• [Work instruction]: In the entries below, the lines from the one with "(h : t.all (fun e => p" through the one with "all_lt_of_lt lt h.1]" are to be copied exactly; both ends count.

Stored data:
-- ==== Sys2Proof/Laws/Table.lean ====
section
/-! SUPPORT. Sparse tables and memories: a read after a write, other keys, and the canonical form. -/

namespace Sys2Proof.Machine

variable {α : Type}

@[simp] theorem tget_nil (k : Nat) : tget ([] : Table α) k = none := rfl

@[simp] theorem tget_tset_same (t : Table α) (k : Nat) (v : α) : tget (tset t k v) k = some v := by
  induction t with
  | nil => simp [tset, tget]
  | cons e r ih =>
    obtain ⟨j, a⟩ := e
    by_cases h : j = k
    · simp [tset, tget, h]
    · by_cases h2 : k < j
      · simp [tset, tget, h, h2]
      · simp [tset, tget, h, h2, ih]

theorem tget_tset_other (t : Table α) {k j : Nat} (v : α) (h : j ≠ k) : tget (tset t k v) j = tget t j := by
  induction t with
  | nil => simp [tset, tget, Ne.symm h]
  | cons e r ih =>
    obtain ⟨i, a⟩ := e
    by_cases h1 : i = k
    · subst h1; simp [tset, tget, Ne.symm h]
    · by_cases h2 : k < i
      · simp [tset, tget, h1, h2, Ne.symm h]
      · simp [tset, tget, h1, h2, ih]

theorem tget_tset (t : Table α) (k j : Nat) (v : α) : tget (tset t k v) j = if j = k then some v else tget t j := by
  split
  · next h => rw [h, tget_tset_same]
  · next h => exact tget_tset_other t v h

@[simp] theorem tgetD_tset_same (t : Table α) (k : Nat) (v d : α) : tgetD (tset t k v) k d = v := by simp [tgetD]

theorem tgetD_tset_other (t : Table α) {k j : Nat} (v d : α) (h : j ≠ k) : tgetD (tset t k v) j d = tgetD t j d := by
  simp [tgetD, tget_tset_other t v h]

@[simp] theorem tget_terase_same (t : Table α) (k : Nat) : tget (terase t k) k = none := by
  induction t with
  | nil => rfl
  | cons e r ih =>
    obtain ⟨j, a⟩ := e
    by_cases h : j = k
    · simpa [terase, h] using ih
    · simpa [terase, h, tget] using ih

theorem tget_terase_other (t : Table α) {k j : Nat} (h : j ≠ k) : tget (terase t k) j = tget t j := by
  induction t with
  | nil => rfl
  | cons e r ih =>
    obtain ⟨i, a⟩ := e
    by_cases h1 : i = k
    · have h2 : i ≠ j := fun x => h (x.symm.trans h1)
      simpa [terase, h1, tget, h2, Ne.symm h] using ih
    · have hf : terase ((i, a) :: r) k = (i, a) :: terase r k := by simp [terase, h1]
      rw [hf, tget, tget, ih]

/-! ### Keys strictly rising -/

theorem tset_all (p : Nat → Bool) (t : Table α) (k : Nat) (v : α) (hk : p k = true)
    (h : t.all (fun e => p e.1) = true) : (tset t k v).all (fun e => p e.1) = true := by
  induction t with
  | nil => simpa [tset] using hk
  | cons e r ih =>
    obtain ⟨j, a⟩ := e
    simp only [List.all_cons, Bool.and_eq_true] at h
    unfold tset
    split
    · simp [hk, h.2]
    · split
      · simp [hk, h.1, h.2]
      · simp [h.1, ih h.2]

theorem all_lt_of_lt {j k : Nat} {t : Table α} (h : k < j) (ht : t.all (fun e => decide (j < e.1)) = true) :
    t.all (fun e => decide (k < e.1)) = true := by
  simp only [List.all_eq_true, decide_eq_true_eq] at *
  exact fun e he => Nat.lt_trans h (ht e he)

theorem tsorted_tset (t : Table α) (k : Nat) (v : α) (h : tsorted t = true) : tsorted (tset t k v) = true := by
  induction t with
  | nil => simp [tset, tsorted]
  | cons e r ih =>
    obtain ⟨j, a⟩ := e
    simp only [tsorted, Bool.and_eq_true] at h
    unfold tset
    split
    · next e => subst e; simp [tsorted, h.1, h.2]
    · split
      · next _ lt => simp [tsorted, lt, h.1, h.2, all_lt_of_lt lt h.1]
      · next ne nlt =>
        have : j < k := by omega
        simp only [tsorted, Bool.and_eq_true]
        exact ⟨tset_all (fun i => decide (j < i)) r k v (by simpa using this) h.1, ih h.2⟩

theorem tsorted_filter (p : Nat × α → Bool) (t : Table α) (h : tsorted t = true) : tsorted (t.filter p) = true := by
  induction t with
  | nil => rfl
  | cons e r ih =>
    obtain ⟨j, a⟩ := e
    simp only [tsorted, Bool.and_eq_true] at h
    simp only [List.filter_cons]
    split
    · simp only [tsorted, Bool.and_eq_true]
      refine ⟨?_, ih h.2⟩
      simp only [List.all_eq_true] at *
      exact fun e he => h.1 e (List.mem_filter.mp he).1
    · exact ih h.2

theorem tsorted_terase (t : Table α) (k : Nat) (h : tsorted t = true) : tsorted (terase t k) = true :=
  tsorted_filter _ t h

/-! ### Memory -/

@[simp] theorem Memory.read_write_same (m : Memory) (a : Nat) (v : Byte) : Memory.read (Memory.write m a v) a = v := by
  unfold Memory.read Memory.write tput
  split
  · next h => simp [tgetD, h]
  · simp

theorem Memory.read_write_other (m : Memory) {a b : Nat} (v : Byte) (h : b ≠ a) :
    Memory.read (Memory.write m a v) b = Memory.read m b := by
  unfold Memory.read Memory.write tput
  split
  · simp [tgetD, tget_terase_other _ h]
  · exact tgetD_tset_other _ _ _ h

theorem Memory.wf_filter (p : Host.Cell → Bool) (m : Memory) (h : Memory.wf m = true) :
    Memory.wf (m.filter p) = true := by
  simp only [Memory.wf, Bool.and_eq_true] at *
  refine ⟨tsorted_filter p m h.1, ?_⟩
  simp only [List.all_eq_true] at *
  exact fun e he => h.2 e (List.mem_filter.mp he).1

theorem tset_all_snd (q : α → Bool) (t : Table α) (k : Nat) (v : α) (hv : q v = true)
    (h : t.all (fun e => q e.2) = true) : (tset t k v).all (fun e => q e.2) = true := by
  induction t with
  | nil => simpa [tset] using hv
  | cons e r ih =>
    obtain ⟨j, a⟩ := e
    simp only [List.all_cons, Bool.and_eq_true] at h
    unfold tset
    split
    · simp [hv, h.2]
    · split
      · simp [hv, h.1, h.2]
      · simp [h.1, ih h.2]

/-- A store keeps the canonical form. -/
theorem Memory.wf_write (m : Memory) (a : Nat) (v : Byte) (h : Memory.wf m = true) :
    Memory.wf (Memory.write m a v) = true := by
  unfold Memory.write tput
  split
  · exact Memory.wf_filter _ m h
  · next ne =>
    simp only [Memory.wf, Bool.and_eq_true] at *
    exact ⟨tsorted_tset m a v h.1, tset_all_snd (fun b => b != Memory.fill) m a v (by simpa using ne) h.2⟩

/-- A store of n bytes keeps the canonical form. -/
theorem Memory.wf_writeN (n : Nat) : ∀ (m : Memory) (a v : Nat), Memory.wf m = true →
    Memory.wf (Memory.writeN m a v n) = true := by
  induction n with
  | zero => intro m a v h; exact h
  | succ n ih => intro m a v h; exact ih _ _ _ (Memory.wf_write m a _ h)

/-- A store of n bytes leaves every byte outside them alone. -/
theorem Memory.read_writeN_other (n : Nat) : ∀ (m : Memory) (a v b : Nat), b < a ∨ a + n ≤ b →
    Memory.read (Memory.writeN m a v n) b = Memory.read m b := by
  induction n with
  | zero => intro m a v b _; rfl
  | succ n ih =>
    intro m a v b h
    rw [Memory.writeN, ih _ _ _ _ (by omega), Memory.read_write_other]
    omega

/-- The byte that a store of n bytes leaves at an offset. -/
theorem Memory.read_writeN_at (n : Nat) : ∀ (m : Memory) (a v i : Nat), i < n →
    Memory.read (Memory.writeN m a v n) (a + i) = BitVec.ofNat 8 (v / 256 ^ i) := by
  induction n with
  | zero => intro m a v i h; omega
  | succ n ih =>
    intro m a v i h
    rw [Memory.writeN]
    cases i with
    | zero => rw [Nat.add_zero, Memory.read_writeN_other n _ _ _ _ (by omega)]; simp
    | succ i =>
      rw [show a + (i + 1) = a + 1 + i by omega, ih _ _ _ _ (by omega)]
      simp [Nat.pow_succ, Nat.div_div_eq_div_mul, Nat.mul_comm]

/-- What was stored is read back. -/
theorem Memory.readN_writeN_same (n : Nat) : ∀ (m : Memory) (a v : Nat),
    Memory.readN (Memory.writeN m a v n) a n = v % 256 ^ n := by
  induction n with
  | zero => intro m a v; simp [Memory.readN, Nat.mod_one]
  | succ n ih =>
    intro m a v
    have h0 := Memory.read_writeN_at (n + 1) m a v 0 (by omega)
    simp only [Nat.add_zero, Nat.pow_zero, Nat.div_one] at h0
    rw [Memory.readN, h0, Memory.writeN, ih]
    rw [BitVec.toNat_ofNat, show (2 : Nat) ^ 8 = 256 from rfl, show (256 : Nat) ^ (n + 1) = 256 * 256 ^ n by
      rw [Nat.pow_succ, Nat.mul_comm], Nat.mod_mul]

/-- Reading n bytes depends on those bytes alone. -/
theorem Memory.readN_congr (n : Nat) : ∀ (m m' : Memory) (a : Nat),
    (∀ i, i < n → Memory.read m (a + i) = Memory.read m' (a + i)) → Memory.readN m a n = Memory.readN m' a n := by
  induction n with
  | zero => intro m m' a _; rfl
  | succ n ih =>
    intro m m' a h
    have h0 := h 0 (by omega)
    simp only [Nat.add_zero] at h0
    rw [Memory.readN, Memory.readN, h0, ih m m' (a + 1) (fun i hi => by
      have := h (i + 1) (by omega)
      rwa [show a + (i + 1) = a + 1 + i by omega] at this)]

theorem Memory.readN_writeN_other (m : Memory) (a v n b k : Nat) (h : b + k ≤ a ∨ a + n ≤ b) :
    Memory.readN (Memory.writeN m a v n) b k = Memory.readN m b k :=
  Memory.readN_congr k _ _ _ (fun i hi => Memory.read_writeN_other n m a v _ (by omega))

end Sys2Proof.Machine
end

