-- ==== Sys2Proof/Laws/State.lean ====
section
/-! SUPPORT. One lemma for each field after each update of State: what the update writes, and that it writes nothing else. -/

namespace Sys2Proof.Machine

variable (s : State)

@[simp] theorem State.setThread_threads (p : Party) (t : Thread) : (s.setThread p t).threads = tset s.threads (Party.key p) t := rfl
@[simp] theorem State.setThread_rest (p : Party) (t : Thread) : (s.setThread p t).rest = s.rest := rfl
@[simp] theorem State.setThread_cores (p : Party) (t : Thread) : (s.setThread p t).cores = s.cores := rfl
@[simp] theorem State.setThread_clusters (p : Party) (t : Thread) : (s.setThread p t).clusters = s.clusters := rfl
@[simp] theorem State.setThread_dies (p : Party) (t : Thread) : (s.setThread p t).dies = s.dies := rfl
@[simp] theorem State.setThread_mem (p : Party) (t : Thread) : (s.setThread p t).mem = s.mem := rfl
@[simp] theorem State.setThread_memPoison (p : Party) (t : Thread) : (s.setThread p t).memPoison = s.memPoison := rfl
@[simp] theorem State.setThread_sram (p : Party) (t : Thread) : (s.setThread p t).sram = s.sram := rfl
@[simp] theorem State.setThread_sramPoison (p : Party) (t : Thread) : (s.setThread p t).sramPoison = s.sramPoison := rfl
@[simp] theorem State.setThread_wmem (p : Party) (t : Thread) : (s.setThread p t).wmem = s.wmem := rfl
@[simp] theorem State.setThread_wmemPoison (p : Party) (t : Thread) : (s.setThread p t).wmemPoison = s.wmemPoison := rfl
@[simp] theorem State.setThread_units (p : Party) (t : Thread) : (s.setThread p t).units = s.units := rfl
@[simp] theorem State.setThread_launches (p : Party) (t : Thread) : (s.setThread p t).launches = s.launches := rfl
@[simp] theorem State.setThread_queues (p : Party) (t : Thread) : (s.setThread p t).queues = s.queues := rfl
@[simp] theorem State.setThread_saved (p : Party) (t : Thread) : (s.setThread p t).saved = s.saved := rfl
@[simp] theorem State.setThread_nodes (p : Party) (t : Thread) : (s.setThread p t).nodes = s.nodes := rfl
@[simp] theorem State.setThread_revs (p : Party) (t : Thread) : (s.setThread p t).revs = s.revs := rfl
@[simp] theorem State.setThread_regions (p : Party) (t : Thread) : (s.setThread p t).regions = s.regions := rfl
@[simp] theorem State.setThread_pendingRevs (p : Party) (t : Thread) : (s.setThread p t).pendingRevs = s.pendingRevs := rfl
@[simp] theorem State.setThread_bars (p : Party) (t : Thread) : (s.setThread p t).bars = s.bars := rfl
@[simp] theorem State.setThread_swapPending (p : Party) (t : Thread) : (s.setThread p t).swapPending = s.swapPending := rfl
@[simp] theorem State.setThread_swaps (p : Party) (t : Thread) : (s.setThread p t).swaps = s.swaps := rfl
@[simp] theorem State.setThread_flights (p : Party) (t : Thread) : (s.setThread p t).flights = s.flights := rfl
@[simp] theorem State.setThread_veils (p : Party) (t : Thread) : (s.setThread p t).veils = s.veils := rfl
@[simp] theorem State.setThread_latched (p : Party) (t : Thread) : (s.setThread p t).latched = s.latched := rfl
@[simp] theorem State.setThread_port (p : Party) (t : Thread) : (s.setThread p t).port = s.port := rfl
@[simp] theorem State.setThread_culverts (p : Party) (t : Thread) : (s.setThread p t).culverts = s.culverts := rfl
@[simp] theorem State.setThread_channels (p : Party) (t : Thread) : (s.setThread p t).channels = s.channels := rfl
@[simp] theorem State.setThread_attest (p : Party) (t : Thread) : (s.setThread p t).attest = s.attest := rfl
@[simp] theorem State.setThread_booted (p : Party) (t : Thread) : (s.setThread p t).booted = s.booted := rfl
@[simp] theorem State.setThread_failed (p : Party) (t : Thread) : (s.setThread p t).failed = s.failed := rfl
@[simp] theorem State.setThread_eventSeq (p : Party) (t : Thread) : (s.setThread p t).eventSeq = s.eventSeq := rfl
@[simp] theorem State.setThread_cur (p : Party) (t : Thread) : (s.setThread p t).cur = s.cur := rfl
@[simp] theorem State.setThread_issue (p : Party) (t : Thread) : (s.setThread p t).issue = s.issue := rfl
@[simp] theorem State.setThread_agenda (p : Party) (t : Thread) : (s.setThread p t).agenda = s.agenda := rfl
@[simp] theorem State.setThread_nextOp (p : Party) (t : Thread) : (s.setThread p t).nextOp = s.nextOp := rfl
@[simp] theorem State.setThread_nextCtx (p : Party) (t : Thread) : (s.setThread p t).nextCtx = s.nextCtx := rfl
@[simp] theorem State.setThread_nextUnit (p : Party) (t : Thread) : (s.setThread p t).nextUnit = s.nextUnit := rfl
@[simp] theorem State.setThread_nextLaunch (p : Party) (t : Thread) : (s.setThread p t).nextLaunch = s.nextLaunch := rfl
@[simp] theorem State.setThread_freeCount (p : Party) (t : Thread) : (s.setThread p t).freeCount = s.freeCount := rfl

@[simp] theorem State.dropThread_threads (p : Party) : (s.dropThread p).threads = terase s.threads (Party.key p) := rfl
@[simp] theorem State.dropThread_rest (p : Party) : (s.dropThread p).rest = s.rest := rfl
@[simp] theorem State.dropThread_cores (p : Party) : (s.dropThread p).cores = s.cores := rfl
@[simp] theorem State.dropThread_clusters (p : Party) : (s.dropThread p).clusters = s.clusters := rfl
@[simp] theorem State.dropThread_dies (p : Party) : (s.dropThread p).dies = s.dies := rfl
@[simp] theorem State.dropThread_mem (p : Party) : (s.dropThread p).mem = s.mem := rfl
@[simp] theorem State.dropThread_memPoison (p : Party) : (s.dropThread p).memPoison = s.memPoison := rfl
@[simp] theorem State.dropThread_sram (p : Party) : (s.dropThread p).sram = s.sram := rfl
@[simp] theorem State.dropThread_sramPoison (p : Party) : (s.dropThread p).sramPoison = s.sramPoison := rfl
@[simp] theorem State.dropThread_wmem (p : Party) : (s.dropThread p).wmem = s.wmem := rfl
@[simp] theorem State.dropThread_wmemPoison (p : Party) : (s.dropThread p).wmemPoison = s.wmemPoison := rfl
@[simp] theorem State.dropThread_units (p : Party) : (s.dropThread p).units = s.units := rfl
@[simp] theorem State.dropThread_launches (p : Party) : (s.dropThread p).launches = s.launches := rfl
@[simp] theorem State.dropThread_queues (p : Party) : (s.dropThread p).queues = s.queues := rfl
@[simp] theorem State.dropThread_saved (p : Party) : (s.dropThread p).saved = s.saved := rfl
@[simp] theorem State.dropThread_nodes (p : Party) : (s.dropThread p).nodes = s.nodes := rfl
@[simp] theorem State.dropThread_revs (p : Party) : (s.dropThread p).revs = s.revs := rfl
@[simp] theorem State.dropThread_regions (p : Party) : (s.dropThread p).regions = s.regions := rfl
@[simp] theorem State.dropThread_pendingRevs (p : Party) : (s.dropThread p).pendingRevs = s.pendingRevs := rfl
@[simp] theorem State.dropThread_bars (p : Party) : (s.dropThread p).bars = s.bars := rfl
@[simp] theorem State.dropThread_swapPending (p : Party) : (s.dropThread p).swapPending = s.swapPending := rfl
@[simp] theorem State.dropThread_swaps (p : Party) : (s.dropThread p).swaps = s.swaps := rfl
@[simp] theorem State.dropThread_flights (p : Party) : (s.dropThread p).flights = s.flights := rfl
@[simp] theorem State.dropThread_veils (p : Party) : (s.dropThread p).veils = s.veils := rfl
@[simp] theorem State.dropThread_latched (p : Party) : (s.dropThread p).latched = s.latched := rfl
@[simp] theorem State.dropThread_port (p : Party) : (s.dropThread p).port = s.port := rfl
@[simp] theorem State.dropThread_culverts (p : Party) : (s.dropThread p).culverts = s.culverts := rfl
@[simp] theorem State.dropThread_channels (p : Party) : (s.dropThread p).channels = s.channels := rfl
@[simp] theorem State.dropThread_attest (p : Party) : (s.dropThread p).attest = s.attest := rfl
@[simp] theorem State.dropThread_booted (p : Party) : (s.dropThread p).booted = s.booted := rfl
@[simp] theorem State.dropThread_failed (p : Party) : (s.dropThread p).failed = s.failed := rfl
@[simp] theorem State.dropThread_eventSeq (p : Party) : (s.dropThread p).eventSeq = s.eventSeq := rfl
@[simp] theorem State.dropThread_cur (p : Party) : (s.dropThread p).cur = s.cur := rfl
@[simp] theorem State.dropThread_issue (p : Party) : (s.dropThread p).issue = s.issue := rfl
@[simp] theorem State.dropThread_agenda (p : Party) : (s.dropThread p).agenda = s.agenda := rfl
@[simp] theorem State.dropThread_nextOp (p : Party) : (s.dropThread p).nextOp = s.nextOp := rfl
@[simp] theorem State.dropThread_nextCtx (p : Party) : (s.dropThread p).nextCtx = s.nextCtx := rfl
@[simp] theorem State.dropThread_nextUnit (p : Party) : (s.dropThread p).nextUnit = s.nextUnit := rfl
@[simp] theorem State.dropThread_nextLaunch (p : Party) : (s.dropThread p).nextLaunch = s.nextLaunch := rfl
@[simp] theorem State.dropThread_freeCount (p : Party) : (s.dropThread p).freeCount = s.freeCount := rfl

• [Answer below]:
    (h : t.all (fun e => p e.1) = true) : (tset t k v).all (fun e => p e.1) = true := by
  induction t with
  | nil => simpa [tset] using hk
  | cons e r ih =>
    obtain ⟨j, a⟩ := e
    simp only [List.all_cons, Bool.and_eq_true] at h
    unfold tset
    split
    · simp [hk, h.2]
    · split
      · simp [hk, h.1, h.2]
      · simp [h.1, ih h.2]

theorem all_lt_of_lt {j k : Nat} {t : Table α} (h : k < j) (ht : t.all (fun e => decide (j < e.1)) = true) :
    t.all (fun e => decide (k < e.1)) = true := by
  simp only [List.all_eq_true, decide_eq_true_eq] at *
  exact fun e he => Nat.lt_trans h (ht e he)

theorem tsorted_tset (t : Table α) (k : Nat) (v : α) (h : tsorted t = true) : tsorted (tset t k v) = true := by
  induction t with
  | nil => simp [tset, tsorted]
  | cons e r ih =>
    obtain ⟨j, a⟩ := e
    simp only [tsorted, Bool.and_eq_true] at h
    unfold tset
    split
    · next e => subst e; simp [tsorted, h.1, h.2]
    · split
      · next _ lt => simp [tsorted, lt, h.1, h.2, all_lt_of_lt lt h.1]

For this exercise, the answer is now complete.